Executive Summary: Michael Eisenberg argues AI is a once-in-a-generation platform shift and a financial gold rush, but not every company or investor will win. He expects consolidation in foundation models, major disruption to SaaS, tougher liquidity conditions, and a strong advantage for the US, Israel, and China over Europe due to regulation and talent density.

Main Topics: AI as transformational technology and speculative bubble (Priority: 5/5): Eisenberg says AI is both the most important technology of his lifetime and a classic gold rush/bubble that will waste capital while building enduring infrastructure. Foundation models, talent, and market structure (Priority: 5/5): He argues foundation models are uniquely talent-driven, with value accruing to teams and a few leaders rather than many standalone model companies. SaaS disruption and the shift to applied AI (Priority: 4/5): He believes horizontal SaaS is under pressure, vertical SaaS may be rebuilt by AI, and enterprises will increasingly buy outcomes/work rather than seats. Liquidity, IPOs, M&A, and secondaries (Priority: 5/5): Eisenberg says IPO markets are open if founders accept the price, M&A is constrained by regulation and capital costs, and most venture investors won't get liquid. Geopolitics, regulation, and AI power (Priority: 4/5): He frames AI as strategic infrastructure for national security, warns Europe is over-regulated, and says AI will deepen the divide between AI and non-AI countries.
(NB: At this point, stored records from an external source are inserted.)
-- ==== Sys2Proof/Machine/EffectorWords.lean ====
section
/-! DEFINITION. The commands of the effector port: RESUME, deadlines and report words. -/

namespace Sys2Proof.Machine

open Sys2Proof (Byte Word Data Datum Side)

/-- RESUME_RISE (R107). -/
def execResumeRise (s : State) : Answer := .next s.resumeRises.settle

/-- RESUME_FALL (R107, R116). -/
def execResumeFall (s : State) : Answer := .next s.resumeFalls.settle

/-- RESPONSE_TIMEOUT (R107, R116). -/
def execResponseTimeout (s : State) : Answer := .next s.responseLate.settle

/-- COMPLETION_DEADLINE (R112). -/
def execCompletionDeadline (s : State) : Answer := .next s.completionLate.settle

/-- REPORT_FLAG_FALL: the drive unit lowers REPORT FLAG and MARK, and EP lowers TAKEN (R108). -/
def execReportFlagFall (s : State) : Answer :=
  .next { s with lines.reportFlag := false, lines.mark := false, ep.taken := false }

/-- The tag of a report word: bits 15..12 (ch. 12, 12.2). -/
def wordTag (w : Word) : Nat := (w.extractLsb' 12 4).toNat

/-- The data of a report word: bits 11..0 (ch. 12, 12.2). -/
def wordData (w : Word) : Data := w.extractLsb' 0 12

/-- REPORT_WORD: any report word, by its tag (R108, R113, R190). -/
def execReportWord (word : Word) (mark : Bool) (s : State) : Answer :=
  .next (s.takeWord (wordTag word) (wordData word) mark).settle

/-- DONE_REPORT: the last word of the report, tag 1 (R108, R113, R111). -/
def execDoneReport (data : Data) (mark : Bool) (s : State) : Answer := .next (s.takeWord 1 data mark).settle

/-- POSITION_REPORT: the last word of the report, tag 2 (R108, R113, R114). -/
def execPositionReport (data : Data) (mark : Bool) (s : State) : Answer := .next (s.takeWord 2 data mark).settle

/-- THRUST_REPORT: the last word of the report, tag 3 (R108, R113, R135). -/
def execThrustReport (data : Data) (mark : Bool) (s : State) : Answer := .next (s.takeWord 3 data mark).settle

/-- SENSE_REPORT: the last word of the report, tag 4 (R108, R113, R120). -/
def execSenseReport (data : Data) (mark : Bool) (s : State) : Answer := .next (s.takeWord 4 data mark).settle

/-- GAUGE_REPORT: the last word of the report, tag 5 (R108, R113, R143). -/
def execGaugeReport (data : Data) (mark : Bool) (s : State) : Answer := .next (s.takeWord 5 data mark).settle

/-- SQUEEZE_REPORT: the last word of the report, tag 6 (R108, R113, R146). -/
def execSqueezeReport (data : Data) (mark : Bool) (s : State) : Answer := .next (s.takeWord 6 data mark).settle

/-- PRESSURE_REPORT: the last word of the report, tag 7 (R108, R113, R155). -/
def execPressureReport (data : Data) (mark : Bool) (s : State) : Answer := .next (s.takeWord 7 data mark).settle

/-- FAULT_REPORT: the last word of the report, tag 14 (R108, R113, R113). -/
def execFaultReport (data : Data) (mark : Bool) (s : State) : Answer := .next (s.takeWord 14 data mark).settle

/-- REFUSED_REPORT: the last word of the report, tag 15 (R108, R113, R113). -/
def execRefusedReport (data : Data) (mark : Bool) (s : State) : Answer := .next (s.takeWord 15 data mark).settle

end Sys2Proof.Machine
end

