/-- ZC after a neighbour's PRESENCE: what becomes of the zone it shares, by the zone's state, the neighbour's held flag and its
interval; bounds made or unmade with its limits; a plan that differs blocks the zone. A zone exists where the own limits and the
heard neighbour's overlap, and its bounds are the overlap, the left one from the own low limit to the neighbour's high, the right
one from the neighbour's low limit to the own high; a rail position lies in a zone within its bounds. That the cleared record's
stamp, yield deadline and bounds are absent is the model's choice (log entry 68). -/
def Obligations.ZoneReconciled : Prop :=
  (∀ (j : Nat) (side : Side) (p : Presence) (s : State), presenceFits p = true → s.ws.state.online = true → s.otherOnLine j →
    s.cfg.sideOf j = some side →
    ∃ u v : State, exec (.presenceReceived (frameBytes j (.presence p))) s = .next u.settle
      ∧ v = (((s.heard (frameBytes j (.presence p))).setPeer j (peerOf p s.clock)).demand p).rebound side
      ∧ (u.ws.state ≠ .halted → (s.zone side).state = .noZone → u.zone side = v.zone side)
      ∧ (u.ws.state ≠ .halted → (s.zone side).state ≠ .noZone → u.zone side = (v.reconcileZone side).zone side))
  ∧ (∀ (s : State) (b : Nat × Nat) (x : Int),
      (s.boundsNow .left = some b ↔ ∃ i, 1 < s.k ∧ (s.peer (s.k - 1)).info = some i ∧ s.cfg.low ≤ i.high
        ∧ b = (s.cfg.low, i.high))
      ∧ (s.boundsNow .right = some b ↔ ∃ i, s.k < s.cfg.stations ∧ (s.peer (s.k + 1)).info = some i ∧ i.low ≤ s.cfg.high
        ∧ b = (i.low, s.cfg.high))
      ∧ (∀ side, s.planDiffers side = true ↔ ∃ i, s.sideInfo side = some i ∧ i.check ≠ s.planCheck)
      ∧ (∀ side, s.neighbourInside side = true ↔ ∃ i c, s.sideInfo side = some i ∧ (s.zone side).bounds = some c
          ∧ min i.position i.target ≤ c.2 ∧ c.1 ≤ max i.position i.target)
      ∧ (∀ side, s.zoneAt x = some side → ∃ lo hi : Nat, (s.zone side).bounds = some (lo, hi) ∧ (lo : Int) ≤ x ∧ x ≤ hi)
      ∧ (∀ side lo hi, s.zoneAt x = none → (s.zone side).bounds = some (lo, hi) → x < (lo : Int) ∨ (hi : Int) < x))
  ∧ (∀ (side : Side) (s : State),
      (s.boundsNow side = none → (s.zone side).state ≠ .noZone → (s.rebound side).zone side = {})
      ∧ (∀ b, s.boundsNow side = some b → (s.zone side).state = .noZone →
          ((s.rebound side).zone side).bounds = some b
          ∧ ∀ i, s.sideInfo side = some i → ((s.rebound side).zone side).state =
              if s.planDiffers side then .blocked else if i.heldFor side then .heldOther
              else if intervalInside i.interval b then .blocked else .free))
  ∧ ∀ (side : Side) (s : State) (i : PeerInfo), s.sideInfo side = some i →
      (s.planDiffers side = true → (s.zone side).state ≠ .noZone → (s.zone side).state ≠ .heldOwn →
        ((s.reconcileZone side).zone side).state = .blocked)
      ∧ (s.planDiffers side = false →
          ((s.zone side).state = .free ∨ (s.zone side).state = .blocked ∨ (s.zone side).state = .yielding → i.heldFor side = true →
            ((s.reconcileZone side).zone side).state = .heldOther)
          ∧ ((s.zone side).state = .heldOther → i.heldFor side = true → s.reconcileZone side = s)
          ∧ ((s.zone side).state = .free ∨ (s.zone side).state = .heldOther ∨ (s.zone side).state = .requested
              ∨ (s.zone side).state = .blocked ∨ (s.zone side).state = .yielding →
              i.heldFor side = false → s.neighbourInside side = true → ((s.reconcileZone side).zone side).state = .blocked)
          ∧ ((s.zone side).state = .heldOther ∨ (s.zone side).state = .blocked → i.heldFor side = false →
              s.neighbourInside side = false → ((s.reconcileZone side).zone side).state = .free)
          ∧ ((s.zone side).state = .free ∨ (s.zone side).state = .yielding → i.heldFor side = false →
              s.neighbourInside side = false → s.reconcileZone side = s)
          ∧ ((s.zone side).state = .requested → i.heldFor side = true → ((s.reconcileZone side).zone side).state = .requested)
          ∧ ((s.zone side).state = .requested → i.heldFor side = false → s.neighbourInside side = false →
              s.reconcileZone side = s.hearRelease side)
          ∧ ((s.zone side).state = .heldOwn →
              ((s.reconcileZone side).zone side).state = .heldOwn
              ∧ (i.heldFor side = true → (s.zone side).laterSeize = false →
                  ((s.reconcileZone side).zone side).dual = true
                  ∧ ((s.zone side).progress = .no → ((s.reconcileZone side).zone side).progress = .due))
              ∧ (i.heldFor side = false ∨ (s.zone side).laterSeize = true →
                  ((s.reconcileZone side).zone side).dual = (s.zone side).dual
                  ∧ ((s.reconcileZone side).zone side).progress = (s.zone side).progress)
              ∧ (i.requestedFor side = true → ((s.reconcileZone side).zone side).pending = true)
              ∧ (i.requestedFor side = false → ((s.reconcileZone side).zone side).pending = (s.zone side).pending)))

/-- A CLAIM, RELEASE, REPORT or CORRECTION changes the one entry it names by the tables of R13 to R20, unless this station
has it claimed; one that names no hole of the plan changes nothing but the stamp. -/
def Obligations.HoleFramesMerge : Prop :=
  ∀ (j n : Nat) (b : Body) (s : State), b.hole? = some n → bodyFits b = true → s.dispatches j →
    (∀ e, s.ht[n]? = some e → e.claimedBy s.k = false →
      exec (heardRow b (frameBytes j b)) s
        = .next ((s.heard (frameBytes j b)).putEntry n (mergeEntry s.k j b e)).settle)
    ∧ (s.ht[n]? = none → exec (heardRow b (frameBytes j b)) s = .next (s.heard (frameBytes j b)).settle)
Venture discipline: ownership, conviction, and portfolio construction (Priority: 4/5): He prefers concentrated ownership, rare pro-rata, and decisive selling when conviction or price is high; he rejects averaging into venture positions. Defense tech and hard tech investing (Priority: 3/5): He sees major opportunity in defense and hard tech but warns newcomers underestimate the complexity of selling into regulated government and industrial markets.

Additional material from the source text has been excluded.